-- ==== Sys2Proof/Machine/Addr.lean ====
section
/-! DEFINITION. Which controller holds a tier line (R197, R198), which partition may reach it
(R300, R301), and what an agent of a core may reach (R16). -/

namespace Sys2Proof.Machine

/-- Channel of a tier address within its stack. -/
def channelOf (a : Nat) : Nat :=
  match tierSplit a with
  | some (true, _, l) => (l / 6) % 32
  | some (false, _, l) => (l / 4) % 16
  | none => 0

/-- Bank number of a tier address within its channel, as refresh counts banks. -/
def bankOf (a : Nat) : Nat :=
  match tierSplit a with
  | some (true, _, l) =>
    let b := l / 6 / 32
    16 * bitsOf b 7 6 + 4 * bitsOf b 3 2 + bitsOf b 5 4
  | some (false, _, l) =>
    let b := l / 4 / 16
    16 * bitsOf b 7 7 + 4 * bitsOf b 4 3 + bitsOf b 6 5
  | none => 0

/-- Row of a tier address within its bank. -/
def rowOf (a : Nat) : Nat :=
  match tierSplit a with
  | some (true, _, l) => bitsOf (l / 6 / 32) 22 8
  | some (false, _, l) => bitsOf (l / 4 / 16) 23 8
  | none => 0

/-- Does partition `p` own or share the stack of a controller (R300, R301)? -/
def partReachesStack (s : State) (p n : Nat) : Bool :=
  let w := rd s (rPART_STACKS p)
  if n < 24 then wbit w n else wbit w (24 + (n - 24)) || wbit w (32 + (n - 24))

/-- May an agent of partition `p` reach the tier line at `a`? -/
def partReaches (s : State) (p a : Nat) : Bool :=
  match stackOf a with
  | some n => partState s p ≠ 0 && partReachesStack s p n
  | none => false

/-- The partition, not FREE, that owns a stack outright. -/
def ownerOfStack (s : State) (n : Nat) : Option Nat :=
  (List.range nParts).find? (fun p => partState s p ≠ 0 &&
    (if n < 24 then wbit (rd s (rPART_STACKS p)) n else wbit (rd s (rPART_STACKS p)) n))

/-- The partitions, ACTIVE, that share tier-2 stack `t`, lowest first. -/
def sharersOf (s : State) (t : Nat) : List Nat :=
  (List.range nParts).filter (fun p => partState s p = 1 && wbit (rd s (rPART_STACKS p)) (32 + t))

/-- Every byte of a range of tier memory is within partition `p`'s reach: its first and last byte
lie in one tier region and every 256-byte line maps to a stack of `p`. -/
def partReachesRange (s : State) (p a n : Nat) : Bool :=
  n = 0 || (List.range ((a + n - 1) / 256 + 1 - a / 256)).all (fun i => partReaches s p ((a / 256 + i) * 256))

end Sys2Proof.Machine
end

__________

Word for word, copy out the entries.

-- ==== Sys2Proof/Machine/Addr.lean ====
section
/-! DEFINITION. Which controller holds a tier line (R197, R198), which partition may reach it
(R300, R301), and what an agent of a core may reach (R16). -/

namespace Sys2Proof.Machine

/-- Channel of a tier address within its stack. -/
def channelOf (a : Nat) : Nat :=
  match tierSplit a with
  | some (true, _, l) => (l / 6) % 32
  | some (false, _, l) => (l / 4) % 16
  | none => 0

/-- Bank number of a tier address within its channel, as refresh counts banks. -/
def bankOf (a : Nat) : Nat :=
  match tierSplit a with
  | some (true, _, l) =>
    let b := l / 6 / 32
    16 * bitsOf b 7 6 + 4 * bitsOf b 3 2 + bitsOf b 5 4
  | some (false, _, l) =>
    let b := l / 4 / 16
    16 * bitsOf b 7 7 + 4 * bitsOf b 4 3 + bitsOf b 6 5
  | none => 0

/-- Row of a tier address within its bank. -/
def rowOf (a : Nat) : Nat :=
  match tierSplit a with
  | some (true, _, l) => bitsOf (l / 6 / 32) 22 8
  | some (false, _, l) => bitsOf (l / 4 / 16) 23 8
  | none => 0

/-- Does partition `p` own or share the stack of a controller (R300, R301)? -/
def partReachesStack (s : State) (p n : Nat) : Bool :=
  let w := rd s (rPART_STACKS p)
  if n < 24 then wbit w n else wbit w (24 + (n - 24)) || wbit w (32 + (n - 24))

/-- May an agent of partition `p` reach the tier line at `a`? -/
def partReaches (s : State) (p a : Nat) : Bool :=
  match stackOf a with
  | some n => partState s p ≠ 0 && partReachesStack s p n
  | none => false

/-- The partition, not FREE, that owns a stack outright. -/
def ownerOfStack (s : State) (n : Nat) : Option Nat :=
  (List.range nParts).find? (fun p => partState s p ≠ 0 &&
    (if n < 24 then wbit (rd s (rPART_STACKS p)) n else wbit (rd s (rPART_STACKS p)) n))

/-- The partitions, ACTIVE, that share tier-2 stack `t`, lowest first. -/
def sharersOf (s : State) (t : Nat) : List Nat :=
  (List.range nParts).filter (fun p => partState s p = 1 && wbit (rd s (rPART_STACKS p)) (32 + t))

/-- Every byte of a range of tier memory is within partition `p`'s reach: its first and last byte
lie in one tier region and every 256-byte line maps to a stack of `p`. -/
def partReachesRange (s : State) (p a n : Nat) : Bool :=
  n = 0 || (List.range ((a + n - 1) / 256 + 1 - a / 256)).all (fun i => partReaches s p ((a / 256 + i) * 256))

end Sys2Proof.Machine
end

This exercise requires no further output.